■ Supplied entries
——————————
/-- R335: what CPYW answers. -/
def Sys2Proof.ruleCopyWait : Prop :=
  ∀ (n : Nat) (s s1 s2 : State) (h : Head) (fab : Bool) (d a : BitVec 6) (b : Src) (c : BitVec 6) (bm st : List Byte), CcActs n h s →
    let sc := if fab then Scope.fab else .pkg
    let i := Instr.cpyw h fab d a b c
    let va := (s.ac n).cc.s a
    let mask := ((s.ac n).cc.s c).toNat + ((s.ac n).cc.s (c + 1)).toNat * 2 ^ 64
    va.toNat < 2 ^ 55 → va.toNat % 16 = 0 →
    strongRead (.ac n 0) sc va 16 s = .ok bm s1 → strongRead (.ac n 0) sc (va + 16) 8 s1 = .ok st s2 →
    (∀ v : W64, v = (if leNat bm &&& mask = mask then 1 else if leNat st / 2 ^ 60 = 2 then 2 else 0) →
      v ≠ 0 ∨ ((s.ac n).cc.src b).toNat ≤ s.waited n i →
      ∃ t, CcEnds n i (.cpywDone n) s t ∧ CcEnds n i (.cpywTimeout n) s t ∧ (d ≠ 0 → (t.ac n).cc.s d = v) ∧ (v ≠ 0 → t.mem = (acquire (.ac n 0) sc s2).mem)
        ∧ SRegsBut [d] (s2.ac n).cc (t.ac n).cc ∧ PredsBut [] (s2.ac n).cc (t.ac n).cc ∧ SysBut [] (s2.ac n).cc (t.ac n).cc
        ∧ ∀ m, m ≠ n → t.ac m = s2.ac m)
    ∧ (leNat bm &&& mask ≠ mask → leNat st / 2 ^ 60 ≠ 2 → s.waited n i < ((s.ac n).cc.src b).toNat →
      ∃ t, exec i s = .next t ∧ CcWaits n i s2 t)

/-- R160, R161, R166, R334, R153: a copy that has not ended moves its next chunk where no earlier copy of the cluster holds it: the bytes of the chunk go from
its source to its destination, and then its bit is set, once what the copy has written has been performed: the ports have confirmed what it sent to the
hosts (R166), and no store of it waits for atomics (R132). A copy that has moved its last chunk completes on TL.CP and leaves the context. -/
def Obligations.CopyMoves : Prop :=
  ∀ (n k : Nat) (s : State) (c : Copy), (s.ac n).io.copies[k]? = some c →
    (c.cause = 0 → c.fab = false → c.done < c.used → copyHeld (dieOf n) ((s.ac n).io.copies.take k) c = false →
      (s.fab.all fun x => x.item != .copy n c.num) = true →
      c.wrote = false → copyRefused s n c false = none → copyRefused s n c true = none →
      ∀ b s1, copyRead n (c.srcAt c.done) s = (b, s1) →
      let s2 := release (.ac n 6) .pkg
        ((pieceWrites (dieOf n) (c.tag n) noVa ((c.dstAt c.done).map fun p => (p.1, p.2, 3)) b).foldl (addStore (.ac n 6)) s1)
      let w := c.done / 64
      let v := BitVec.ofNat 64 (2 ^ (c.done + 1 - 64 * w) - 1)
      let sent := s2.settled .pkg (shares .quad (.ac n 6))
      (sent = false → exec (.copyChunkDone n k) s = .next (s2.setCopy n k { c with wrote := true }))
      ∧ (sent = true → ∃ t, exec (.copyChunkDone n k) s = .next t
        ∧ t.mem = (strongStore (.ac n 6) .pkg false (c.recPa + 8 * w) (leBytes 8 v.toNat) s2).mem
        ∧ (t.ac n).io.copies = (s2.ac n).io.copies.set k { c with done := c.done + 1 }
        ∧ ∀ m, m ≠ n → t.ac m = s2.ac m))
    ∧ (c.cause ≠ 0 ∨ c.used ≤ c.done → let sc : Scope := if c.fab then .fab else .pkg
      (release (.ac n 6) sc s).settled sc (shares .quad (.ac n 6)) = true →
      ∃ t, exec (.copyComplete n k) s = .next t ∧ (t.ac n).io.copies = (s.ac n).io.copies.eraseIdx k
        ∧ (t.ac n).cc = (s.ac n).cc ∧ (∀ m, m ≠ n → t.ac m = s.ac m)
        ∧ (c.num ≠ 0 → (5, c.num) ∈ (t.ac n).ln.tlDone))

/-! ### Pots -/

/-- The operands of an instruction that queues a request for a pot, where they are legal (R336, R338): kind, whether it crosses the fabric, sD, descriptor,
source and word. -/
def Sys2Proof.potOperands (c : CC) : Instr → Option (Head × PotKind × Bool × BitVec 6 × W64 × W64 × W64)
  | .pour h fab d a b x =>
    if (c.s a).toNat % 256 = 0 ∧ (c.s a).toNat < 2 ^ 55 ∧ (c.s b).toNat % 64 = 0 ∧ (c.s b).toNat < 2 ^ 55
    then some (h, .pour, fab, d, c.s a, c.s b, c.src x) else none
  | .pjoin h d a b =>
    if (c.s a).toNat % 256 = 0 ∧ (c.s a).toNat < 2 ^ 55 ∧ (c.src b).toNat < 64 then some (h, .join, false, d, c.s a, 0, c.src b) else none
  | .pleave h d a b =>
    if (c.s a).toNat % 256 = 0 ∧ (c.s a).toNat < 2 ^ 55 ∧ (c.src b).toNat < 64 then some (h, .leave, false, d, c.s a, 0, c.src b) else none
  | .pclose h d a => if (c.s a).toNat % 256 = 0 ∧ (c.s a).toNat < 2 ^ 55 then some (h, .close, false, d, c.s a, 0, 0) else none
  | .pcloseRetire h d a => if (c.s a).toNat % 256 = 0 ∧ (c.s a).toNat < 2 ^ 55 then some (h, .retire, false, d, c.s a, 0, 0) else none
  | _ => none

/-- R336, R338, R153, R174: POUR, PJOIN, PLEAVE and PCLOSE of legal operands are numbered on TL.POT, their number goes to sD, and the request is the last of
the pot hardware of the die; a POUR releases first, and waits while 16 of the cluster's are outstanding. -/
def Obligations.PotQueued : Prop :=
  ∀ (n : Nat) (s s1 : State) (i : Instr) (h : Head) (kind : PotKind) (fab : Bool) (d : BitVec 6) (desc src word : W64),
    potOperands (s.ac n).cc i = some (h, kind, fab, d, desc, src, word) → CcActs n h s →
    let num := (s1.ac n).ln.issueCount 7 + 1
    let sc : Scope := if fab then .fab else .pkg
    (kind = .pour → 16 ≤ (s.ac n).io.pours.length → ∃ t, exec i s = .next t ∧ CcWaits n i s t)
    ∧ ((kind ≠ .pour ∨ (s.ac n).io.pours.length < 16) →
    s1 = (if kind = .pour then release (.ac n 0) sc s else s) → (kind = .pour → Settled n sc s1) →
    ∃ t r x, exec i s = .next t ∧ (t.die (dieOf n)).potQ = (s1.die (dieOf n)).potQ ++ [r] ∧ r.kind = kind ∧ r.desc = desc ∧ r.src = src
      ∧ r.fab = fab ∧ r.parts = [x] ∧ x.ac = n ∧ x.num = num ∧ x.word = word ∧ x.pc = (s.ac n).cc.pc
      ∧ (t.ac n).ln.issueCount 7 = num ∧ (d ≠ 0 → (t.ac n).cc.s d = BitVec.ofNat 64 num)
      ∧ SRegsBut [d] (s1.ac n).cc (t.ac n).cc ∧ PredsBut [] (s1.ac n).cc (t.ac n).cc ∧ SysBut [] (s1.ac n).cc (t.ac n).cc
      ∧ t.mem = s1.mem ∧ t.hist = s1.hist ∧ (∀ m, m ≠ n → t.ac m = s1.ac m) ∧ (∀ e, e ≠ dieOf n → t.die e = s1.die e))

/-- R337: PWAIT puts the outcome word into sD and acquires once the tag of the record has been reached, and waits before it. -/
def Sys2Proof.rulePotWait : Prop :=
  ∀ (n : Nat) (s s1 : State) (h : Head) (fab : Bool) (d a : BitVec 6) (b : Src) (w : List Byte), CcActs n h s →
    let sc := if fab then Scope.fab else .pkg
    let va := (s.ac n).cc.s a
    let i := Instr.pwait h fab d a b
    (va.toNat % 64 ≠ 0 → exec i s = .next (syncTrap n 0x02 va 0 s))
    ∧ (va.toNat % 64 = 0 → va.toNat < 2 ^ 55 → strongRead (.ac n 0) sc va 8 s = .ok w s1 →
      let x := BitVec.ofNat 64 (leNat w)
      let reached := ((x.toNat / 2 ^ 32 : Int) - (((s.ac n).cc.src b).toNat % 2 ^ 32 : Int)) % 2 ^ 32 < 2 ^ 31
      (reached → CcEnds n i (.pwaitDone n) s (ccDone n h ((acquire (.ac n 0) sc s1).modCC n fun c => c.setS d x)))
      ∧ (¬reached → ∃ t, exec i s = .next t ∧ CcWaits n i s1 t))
——————————
■ Exercise objective
Filter the records above for lines with "length".

■ Worked solution
    (kind = .pour → 16 ≤ (s.ac n).io.pours.length → ∃ t, exec i s = .next t ∧ CcWaits n i s t)
    ∧ ((kind ≠ .pour ∨ (s.ac n).io.pours.length < 16) →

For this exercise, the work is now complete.